What you will do:
Find the line with "it ends LOCKED;" in the entries below. Repeat it, every following line, and the line with "(managerOpen s → ∀", exactly and with nothing added.

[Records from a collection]

↓

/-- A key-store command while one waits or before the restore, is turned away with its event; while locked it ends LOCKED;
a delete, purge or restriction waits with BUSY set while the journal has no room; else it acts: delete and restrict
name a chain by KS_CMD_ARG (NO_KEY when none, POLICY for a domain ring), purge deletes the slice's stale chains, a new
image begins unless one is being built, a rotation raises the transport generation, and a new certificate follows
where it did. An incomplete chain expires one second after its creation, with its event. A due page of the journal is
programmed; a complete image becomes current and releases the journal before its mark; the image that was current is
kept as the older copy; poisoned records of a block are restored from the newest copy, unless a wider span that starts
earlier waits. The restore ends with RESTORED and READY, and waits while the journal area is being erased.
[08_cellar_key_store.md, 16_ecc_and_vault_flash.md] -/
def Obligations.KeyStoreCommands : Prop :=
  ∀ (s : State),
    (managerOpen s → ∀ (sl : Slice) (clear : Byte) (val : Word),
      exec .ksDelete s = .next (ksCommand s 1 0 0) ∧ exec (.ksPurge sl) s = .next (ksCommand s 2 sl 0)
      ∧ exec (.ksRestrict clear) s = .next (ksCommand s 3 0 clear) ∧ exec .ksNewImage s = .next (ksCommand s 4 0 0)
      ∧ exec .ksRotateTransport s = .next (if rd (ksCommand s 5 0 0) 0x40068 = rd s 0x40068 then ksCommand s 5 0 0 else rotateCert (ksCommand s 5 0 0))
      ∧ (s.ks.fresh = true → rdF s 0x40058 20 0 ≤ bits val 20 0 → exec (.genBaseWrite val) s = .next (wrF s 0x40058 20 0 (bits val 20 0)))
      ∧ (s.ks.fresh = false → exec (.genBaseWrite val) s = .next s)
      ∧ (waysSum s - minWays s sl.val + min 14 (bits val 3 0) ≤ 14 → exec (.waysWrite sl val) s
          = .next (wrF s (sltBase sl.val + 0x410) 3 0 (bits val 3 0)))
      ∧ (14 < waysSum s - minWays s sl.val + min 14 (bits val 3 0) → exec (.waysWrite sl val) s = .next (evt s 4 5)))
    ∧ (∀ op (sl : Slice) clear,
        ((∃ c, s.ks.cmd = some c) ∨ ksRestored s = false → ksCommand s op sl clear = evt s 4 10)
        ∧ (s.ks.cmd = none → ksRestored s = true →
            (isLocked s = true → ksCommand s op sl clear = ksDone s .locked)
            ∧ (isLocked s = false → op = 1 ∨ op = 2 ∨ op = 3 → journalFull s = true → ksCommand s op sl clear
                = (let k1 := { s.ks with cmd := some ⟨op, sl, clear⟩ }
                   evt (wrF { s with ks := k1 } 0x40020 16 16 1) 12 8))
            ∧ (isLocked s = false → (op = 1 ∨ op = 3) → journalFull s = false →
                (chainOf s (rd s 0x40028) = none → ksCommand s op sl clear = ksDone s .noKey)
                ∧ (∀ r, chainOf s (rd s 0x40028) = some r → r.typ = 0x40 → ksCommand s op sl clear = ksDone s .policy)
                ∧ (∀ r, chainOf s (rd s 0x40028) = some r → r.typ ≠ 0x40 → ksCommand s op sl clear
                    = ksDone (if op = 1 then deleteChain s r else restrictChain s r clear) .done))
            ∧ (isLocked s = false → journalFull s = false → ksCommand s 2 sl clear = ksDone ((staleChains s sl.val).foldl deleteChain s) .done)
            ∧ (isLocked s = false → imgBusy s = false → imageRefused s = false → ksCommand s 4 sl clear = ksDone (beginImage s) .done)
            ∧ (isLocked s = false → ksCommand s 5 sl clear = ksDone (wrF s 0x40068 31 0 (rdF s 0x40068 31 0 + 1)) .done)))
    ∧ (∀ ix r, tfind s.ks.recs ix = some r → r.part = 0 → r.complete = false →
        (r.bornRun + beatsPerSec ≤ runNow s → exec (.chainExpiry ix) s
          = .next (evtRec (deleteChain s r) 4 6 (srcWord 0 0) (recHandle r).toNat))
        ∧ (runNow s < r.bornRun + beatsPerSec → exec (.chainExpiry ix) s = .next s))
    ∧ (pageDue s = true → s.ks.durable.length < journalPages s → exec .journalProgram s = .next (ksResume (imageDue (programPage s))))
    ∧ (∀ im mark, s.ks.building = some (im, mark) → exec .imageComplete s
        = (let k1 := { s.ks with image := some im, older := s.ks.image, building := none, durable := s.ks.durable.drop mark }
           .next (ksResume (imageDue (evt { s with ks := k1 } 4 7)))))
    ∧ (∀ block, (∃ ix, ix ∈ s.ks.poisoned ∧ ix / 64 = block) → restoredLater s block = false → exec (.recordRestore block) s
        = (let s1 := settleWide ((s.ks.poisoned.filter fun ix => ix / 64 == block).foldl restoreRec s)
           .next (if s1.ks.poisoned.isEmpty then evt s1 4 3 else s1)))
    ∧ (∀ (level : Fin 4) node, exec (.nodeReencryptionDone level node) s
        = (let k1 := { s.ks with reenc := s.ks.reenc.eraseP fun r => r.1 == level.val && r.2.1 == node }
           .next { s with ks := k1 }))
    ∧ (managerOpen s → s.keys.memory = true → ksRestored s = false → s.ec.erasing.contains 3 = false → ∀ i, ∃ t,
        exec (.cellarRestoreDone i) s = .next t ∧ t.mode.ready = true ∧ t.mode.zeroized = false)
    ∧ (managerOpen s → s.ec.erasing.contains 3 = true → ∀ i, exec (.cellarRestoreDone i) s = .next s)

↑
↓

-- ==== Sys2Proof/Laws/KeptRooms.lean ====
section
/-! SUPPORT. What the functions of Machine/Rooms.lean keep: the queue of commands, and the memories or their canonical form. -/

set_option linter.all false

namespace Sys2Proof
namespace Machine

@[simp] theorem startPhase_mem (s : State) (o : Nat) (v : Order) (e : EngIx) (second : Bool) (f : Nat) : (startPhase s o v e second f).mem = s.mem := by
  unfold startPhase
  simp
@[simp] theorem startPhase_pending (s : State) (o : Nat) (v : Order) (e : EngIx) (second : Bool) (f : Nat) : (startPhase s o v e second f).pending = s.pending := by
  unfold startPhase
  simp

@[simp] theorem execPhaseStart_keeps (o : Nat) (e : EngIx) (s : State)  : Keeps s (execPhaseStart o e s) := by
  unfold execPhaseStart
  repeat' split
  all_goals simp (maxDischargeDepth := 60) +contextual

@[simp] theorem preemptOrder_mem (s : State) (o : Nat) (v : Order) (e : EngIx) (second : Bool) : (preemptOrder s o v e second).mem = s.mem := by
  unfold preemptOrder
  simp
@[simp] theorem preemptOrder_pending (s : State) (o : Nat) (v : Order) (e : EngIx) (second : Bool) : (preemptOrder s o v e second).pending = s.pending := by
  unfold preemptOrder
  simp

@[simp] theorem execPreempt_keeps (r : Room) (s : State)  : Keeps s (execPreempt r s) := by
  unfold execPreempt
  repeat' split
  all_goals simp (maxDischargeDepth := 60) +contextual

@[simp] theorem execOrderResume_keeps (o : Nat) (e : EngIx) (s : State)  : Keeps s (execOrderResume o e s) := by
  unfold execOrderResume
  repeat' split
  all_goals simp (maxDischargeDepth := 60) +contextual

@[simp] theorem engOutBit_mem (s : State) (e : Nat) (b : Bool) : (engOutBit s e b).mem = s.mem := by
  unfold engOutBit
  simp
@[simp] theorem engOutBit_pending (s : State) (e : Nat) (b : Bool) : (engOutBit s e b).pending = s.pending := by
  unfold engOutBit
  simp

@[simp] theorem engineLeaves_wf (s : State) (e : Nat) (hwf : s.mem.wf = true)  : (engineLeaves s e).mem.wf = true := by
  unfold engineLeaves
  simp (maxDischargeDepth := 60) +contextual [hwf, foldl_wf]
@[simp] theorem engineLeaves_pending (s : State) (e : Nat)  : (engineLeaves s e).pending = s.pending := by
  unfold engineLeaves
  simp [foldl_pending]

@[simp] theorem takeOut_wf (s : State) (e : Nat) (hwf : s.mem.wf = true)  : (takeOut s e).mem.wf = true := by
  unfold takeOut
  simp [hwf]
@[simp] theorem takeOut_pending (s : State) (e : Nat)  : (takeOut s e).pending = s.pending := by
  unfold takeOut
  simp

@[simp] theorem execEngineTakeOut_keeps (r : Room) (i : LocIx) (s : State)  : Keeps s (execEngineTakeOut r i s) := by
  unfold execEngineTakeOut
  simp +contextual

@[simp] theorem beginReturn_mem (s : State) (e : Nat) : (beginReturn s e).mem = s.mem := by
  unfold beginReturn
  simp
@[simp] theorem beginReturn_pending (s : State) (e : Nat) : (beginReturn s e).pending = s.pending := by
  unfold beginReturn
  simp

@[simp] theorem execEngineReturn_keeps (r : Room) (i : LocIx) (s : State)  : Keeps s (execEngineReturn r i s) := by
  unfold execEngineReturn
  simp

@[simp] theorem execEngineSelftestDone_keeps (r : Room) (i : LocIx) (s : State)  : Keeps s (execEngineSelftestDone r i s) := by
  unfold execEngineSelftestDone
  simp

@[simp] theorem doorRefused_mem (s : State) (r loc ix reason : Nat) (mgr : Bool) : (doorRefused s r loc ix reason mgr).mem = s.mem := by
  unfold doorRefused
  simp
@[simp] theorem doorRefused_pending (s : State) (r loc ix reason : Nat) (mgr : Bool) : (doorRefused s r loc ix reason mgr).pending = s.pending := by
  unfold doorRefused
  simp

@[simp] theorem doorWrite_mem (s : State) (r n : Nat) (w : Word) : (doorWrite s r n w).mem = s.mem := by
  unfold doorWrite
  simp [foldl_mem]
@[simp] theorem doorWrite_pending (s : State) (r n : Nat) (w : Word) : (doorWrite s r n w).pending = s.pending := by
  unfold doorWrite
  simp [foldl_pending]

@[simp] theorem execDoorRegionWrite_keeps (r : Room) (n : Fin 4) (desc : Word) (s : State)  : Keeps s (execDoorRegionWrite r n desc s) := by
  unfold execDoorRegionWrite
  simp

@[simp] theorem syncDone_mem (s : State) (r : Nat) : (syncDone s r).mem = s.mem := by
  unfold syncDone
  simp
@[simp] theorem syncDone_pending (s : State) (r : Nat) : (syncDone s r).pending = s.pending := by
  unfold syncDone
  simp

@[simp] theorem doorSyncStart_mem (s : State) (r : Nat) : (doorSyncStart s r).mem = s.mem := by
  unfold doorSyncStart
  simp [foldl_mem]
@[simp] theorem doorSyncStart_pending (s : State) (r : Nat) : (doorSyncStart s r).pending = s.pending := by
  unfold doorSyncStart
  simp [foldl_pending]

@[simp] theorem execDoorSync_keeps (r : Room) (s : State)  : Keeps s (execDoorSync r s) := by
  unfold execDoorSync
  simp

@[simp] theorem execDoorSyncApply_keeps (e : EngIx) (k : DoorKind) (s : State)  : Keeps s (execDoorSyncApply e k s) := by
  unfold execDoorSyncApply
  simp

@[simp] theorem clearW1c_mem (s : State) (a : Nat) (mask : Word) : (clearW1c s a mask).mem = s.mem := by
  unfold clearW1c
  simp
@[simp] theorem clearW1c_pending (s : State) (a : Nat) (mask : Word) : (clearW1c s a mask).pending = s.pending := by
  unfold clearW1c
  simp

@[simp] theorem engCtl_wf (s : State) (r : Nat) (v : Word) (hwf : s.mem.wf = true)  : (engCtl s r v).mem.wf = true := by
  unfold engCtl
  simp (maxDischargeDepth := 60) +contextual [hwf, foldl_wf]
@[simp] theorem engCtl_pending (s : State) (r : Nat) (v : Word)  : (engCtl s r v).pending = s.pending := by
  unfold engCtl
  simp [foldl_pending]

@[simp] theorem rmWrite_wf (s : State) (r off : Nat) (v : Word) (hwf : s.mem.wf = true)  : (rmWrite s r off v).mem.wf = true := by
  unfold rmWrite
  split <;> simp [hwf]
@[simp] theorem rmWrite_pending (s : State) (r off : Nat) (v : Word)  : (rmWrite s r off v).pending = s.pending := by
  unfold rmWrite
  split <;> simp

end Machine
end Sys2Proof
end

↑

Expected answer:
/-- A key-store command while one waits or before the restore, is turned away with its event; while locked it ends LOCKED;
a delete, purge or restriction waits with BUSY set while the journal has no room; else it acts: delete and restrict
name a chain by KS_CMD_ARG (NO_KEY when none, POLICY for a domain ring), purge deletes the slice's stale chains, a new
image begins unless one is being built, a rotation raises the transport generation, and a new certificate follows
where it did. An incomplete chain expires one second after its creation, with its event. A due page of the journal is
programmed; a complete image becomes current and releases the journal before its mark; the image that was current is
kept as the older copy; poisoned records of a block are restored from the newest copy, unless a wider span that starts
earlier waits. The restore ends with RESTORED and READY, and waits while the journal area is being erased.
[08_cellar_key_store.md, 16_ecc_and_vault_flash.md] -/
def Obligations.KeyStoreCommands : Prop :=
  ∀ (s : State),
    (managerOpen s → ∀ (sl : Slice) (clear : Byte) (val : Word),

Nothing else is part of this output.